§ Data supplied

/-- The layout of R313: each item stands at the first syllable after the one before it from which it does not cross a packet. -/
def packedItems : List (Nat × List Syllable) → Bool
  | x :: y :: r =>
    let e := x.1 + x.2.length
    decide (y.1 = if e % 32 + y.2.length ≤ 32 then e else 32 * (e / 32 + 1)) && packedItems (y :: r)
  | _ => true
/-- From a place on, what stands between items in their packets is zero (R313). -/
def gapsZero (syl : List Syllable) : Nat → List (Nat × List Syllable) → Bool
  | p, [] => (syl.drop p).all (fun w => decide (w = 0#32))
  | p, x :: r => ((syl.drop p).take (x.1 - p)).all (fun w => decide (w = 0#32)) && gapsZero syl (x.1 + x.2.length) r
/-- What a region of a version that Freino makes keeps of the loaded version's (R312, R315, R370). -/
def keptRegion (old new : BitVec 32) (a b : List ((Nat × List Syllable) × Option (Nat × Nat))) : Bool :=
  sameRegion a b && quietEnd new b && flightOk new b && (a.any loopItem || sameValues old new (a.map Prod.fst) (b.map Prod.fst))
/-- WHAT A VERSION THAT FREINO MAKES KEEPS (R312 to R315, R370), as far as its syllables show: the landing table's indices and flags, the
place of the first bundle, the quiet points with their landings, in each quiet region what `keptRegion` says; its layout; and zero for its
frames (R300). What R312 says of values in loops and of memory is left to `Config.freinoReschedule` (log 13). -/
def keptBy (old : List Syllable) (tag : Syllable) (new : List Syllable) : Bool :=
  let a := keptItems (versionItems old 4097 32)
  let b := versionItems new 4097 32
  let qa := a.filter bundleQt
  let qb := b.filter bundleQt
  let len := (new.getD 2 0).toNat % 256
  let cut (l : List (Nat × List Syllable)) := cutBefore (fun x : (Nat × List Syllable) × Option (Nat × Nat) => bundleQt x.1) (l.zip (loopsOf l none 0))
  decide (versionTag new = tag) && headerOk (fun i => new.getD i 0) && decide (new.length = 32 * len) &&
  (List.range 3).all (fun i => decide (new.getD (3 + i) 0 = 0#32)) &&
  decide (fld (new.getD 2 0) 16 2 = fld (old.getD 2 0) 16 2) &&
  (List.range 24).all (fun i => decide (fld (old.getD (8 + i) 0) 16 16 = fld (new.getD (8 + i) 0) 16 16)) &&
  decide ((a.head?).map Prod.fst = (b.head?).map Prod.fst) && decide (qa.map bundleLnd = qb.map bundleLnd) &&
  (List.range 24).all (fun i =>
    match (qa.map Prod.fst).idxOf? (landingOf (old.getD (8 + i) 0)).off with
    | none => true
    | some j => decide ((landingOf (old.getD (8 + i) 0)).off = 0) || decide ((qb[j]?).map Prod.fst = some (landingOf (new.getD (8 + i) 0)).off)) &&
  packedItems b && gapsZero new ((b.head?.map Prod.fst).getD 32) b && decide (b.getLast?.map (fun x => x.1 / 32 + 1) = some len) &&
  ((cut a).zip (cut b)).all (fun r => keptRegion (versionTag old) tag r.1 r.2)
/-- Reschedule (R312 to R315): only syllable 1 is rewritten where the page does not depend on the difference; the general
case is firmware's fixed function, which keeps what R312 says (log 13). -/
def reschedule (syl : List Syllable) (tag : BitVec 32) : Option (List Syllable) :=
  if tagOnly syl tag then some (syl.set 1 tag) else (Config.freinoReschedule syl tag).filter (keptBy syl tag)

end Sys2Proof.Machine
end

§ Brief
Would you output every line of the listing exactly?

§ Response area
/-- The layout of R313: each item stands at the first syllable after the one before it from which it does not cross a packet. -/
def packedItems : List (Nat × List Syllable) → Bool
  | x :: y :: r =>
    let e := x.1 + x.2.length
    decide (y.1 = if e % 32 + y.2.length ≤ 32 then e else 32 * (e / 32 + 1)) && packedItems (y :: r)
  | _ => true
/-- From a place on, what stands between items in their packets is zero (R313). -/
def gapsZero (syl : List Syllable) : Nat → List (Nat × List Syllable) → Bool
  | p, [] => (syl.drop p).all (fun w => decide (w = 0#32))
  | p, x :: r => ((syl.drop p).take (x.1 - p)).all (fun w => decide (w = 0#32)) && gapsZero syl (x.1 + x.2.length) r
/-- What a region of a version that Freino makes keeps of the loaded version's (R312, R315, R370). -/
def keptRegion (old new : BitVec 32) (a b : List ((Nat × List Syllable) × Option (Nat × Nat))) : Bool :=
  sameRegion a b && quietEnd new b && flightOk new b && (a.any loopItem || sameValues old new (a.map Prod.fst) (b.map Prod.fst))
/-- WHAT A VERSION THAT FREINO MAKES KEEPS (R312 to R315, R370), as far as its syllables show: the landing table's indices and flags, the
place of the first bundle, the quiet points with their landings, in each quiet region what `keptRegion` says; its layout; and zero for its
frames (R300). What R312 says of values in loops and of memory is left to `Config.freinoReschedule` (log 13). -/
def keptBy (old : List Syllable) (tag : Syllable) (new : List Syllable) : Bool :=
  let a := keptItems (versionItems old 4097 32)
  let b := versionItems new 4097 32
  let qa := a.filter bundleQt
  let qb := b.filter bundleQt
  let len := (new.getD 2 0).toNat % 256
  let cut (l : List (Nat × List Syllable)) := cutBefore (fun x : (Nat × List Syllable) × Option (Nat × Nat) => bundleQt x.1) (l.zip (loopsOf l none 0))
  decide (versionTag new = tag) && headerOk (fun i => new.getD i 0) && decide (new.length = 32 * len) &&
  (List.range 3).all (fun i => decide (new.getD (3 + i) 0 = 0#32)) &&
  decide (fld (new.getD 2 0) 16 2 = fld (old.getD 2 0) 16 2) &&
  (List.range 24).all (fun i => decide (fld (old.getD (8 + i) 0) 16 16 = fld (new.getD (8 + i) 0) 16 16)) &&
  decide ((a.head?).map Prod.fst = (b.head?).map Prod.fst) && decide (qa.map bundleLnd = qb.map bundleLnd) &&
  (List.range 24).all (fun i =>
    match (qa.map Prod.fst).idxOf? (landingOf (old.getD (8 + i) 0)).off with
    | none => true
    | some j => decide ((landingOf (old.getD (8 + i) 0)).off = 0) || decide ((qb[j]?).map Prod.fst = some (landingOf (new.getD (8 + i) 0)).off)) &&
  packedItems b && gapsZero new ((b.head?.map Prod.fst).getD 32) b && decide (b.getLast?.map (fun x => x.1 / 32 + 1) = some len) &&
  ((cut a).zip (cut b)).all (fun r => keptRegion (versionTag old) tag r.1 r.2)
/-- Reschedule (R312 to R315): only syllable 1 is rewritten where the page does not depend on the difference; the general
case is firmware's fixed function, which keeps what R312 says (log 13). -/
def reschedule (syl : List Syllable) (tag : BitVec 32) : Option (List Syllable) :=
  if tagOnly syl tag then some (syl.set 1 tag) else (Config.freinoReschedule syl tag).filter (keptBy syl tag)

end Sys2Proof.Machine
end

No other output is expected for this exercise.